Assignment - Provide nothing except how many lines of the data contain the word "firstFault".

Items from a data source:
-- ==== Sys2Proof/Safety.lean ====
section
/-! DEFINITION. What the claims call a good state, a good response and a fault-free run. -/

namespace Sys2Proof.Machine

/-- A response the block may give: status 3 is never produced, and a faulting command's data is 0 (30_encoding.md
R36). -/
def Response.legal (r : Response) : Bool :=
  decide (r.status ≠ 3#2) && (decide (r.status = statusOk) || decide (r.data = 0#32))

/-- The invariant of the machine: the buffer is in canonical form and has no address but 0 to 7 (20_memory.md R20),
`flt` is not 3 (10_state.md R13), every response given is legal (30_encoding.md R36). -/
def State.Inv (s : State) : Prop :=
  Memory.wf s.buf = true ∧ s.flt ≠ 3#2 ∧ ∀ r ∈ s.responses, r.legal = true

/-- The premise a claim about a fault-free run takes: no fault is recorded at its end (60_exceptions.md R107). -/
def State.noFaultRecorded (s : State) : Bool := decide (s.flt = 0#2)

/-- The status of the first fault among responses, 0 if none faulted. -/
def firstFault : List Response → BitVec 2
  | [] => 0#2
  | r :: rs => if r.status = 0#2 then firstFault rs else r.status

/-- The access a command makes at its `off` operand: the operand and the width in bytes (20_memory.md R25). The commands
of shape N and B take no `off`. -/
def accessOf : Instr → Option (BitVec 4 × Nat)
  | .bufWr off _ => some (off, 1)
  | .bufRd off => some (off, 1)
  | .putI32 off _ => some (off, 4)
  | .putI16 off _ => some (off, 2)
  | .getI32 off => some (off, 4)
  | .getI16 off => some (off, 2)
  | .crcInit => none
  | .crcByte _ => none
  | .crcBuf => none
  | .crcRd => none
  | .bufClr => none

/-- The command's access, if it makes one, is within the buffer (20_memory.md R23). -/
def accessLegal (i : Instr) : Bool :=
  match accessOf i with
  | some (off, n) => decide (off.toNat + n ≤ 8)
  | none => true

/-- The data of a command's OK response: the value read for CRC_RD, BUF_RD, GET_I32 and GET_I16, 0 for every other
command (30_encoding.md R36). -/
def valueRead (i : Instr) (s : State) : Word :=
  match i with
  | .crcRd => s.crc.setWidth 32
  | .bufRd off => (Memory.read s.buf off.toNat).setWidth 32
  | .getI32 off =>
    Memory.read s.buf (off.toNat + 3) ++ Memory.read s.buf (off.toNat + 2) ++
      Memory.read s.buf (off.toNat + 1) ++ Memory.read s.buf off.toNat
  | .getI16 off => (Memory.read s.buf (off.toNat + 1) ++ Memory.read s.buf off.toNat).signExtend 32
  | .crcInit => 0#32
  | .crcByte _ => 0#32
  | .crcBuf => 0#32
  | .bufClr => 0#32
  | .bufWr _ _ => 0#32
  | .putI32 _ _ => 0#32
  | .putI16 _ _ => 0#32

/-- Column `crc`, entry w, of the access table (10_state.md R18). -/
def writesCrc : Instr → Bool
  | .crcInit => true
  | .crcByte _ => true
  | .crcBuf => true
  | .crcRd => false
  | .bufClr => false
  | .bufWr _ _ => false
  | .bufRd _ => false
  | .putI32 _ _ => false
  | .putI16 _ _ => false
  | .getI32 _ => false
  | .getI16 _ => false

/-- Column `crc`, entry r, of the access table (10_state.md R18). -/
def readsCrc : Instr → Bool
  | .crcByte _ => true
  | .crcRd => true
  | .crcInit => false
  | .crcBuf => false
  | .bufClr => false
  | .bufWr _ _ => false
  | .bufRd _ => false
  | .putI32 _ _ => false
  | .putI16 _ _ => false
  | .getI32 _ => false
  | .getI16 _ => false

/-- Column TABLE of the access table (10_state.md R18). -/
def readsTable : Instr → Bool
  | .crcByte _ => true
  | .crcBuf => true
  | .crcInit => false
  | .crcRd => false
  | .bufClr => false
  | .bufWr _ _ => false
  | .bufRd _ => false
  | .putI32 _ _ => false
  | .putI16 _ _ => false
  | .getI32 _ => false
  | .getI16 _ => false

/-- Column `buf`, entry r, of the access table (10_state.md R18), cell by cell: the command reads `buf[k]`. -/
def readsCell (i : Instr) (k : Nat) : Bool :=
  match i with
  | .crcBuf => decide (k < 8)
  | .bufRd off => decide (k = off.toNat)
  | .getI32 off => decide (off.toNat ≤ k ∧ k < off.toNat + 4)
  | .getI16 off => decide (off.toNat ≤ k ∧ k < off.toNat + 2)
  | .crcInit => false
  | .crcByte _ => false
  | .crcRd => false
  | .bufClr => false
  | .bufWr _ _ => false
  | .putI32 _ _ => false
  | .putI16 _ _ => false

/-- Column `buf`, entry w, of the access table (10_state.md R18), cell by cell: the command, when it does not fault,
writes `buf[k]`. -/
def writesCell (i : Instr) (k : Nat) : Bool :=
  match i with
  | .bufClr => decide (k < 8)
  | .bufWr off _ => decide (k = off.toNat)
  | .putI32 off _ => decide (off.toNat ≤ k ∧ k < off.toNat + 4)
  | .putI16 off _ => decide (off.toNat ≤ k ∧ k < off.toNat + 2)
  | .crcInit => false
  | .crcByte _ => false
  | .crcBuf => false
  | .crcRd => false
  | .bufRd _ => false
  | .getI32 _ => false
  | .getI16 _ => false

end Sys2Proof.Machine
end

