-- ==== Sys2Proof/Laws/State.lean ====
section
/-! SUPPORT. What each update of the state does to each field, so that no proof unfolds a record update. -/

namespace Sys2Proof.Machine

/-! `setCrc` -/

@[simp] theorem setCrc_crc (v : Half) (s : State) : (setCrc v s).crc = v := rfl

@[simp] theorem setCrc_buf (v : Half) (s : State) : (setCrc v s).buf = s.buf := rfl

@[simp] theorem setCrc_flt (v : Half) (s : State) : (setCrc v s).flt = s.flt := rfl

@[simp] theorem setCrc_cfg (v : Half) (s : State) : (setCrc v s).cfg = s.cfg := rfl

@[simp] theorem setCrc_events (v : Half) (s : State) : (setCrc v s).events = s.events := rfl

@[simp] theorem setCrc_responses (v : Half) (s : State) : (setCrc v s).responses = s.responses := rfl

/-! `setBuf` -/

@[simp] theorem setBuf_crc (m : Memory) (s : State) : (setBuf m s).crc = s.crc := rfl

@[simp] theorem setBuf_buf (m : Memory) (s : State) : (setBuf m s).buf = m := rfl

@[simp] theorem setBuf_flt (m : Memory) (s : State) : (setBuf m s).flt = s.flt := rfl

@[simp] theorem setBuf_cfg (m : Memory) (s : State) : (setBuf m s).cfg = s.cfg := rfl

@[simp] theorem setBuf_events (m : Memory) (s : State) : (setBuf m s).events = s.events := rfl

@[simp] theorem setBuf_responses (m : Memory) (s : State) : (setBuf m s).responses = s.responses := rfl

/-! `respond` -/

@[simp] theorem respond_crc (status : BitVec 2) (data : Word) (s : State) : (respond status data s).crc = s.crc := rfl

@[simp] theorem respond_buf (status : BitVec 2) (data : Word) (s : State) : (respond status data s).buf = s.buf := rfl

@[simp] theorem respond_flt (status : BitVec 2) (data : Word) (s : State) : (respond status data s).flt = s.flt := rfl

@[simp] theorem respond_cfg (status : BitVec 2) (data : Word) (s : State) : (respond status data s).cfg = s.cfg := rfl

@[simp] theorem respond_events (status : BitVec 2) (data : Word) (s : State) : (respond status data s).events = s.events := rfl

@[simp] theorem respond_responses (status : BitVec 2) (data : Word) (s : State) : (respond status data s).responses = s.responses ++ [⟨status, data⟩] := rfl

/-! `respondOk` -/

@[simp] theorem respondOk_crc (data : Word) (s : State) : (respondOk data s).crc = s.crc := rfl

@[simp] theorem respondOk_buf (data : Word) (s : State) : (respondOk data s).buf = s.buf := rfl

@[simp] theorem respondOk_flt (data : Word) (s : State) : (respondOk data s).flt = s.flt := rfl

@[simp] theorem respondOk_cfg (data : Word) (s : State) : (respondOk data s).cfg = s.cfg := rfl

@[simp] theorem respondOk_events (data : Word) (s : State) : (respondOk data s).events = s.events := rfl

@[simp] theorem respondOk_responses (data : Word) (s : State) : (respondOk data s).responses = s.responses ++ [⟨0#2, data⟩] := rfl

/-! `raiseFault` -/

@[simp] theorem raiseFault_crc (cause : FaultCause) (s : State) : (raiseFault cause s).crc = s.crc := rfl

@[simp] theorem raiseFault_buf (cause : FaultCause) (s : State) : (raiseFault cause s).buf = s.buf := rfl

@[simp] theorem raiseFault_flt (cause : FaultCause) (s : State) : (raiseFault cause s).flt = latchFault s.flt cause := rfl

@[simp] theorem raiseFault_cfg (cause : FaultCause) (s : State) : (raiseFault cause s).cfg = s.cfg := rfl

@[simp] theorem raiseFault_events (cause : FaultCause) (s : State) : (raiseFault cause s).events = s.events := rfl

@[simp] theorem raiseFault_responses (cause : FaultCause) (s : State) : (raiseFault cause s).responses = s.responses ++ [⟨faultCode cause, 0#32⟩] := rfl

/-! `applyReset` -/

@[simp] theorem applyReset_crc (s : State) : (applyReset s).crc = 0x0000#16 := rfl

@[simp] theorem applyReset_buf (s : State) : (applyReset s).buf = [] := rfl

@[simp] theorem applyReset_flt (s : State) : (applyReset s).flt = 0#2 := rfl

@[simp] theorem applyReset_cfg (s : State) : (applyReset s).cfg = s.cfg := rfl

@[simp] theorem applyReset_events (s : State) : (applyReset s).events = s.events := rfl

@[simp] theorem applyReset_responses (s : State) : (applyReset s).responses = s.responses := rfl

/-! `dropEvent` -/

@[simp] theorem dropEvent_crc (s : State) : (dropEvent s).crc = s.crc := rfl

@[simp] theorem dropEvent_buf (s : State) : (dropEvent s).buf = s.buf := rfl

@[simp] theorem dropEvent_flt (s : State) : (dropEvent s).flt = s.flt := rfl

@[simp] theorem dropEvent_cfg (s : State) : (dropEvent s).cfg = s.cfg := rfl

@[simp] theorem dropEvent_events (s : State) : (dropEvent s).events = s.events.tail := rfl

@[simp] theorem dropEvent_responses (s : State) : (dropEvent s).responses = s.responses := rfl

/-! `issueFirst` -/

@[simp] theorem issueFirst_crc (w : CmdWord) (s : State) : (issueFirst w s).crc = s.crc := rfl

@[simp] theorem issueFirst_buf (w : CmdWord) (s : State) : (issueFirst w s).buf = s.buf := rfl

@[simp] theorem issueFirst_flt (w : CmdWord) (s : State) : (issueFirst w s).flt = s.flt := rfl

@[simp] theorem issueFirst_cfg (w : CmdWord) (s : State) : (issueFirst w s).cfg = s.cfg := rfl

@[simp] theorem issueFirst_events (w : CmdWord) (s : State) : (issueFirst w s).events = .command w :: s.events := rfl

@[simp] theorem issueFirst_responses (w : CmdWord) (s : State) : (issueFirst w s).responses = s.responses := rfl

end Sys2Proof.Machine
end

Task response - 2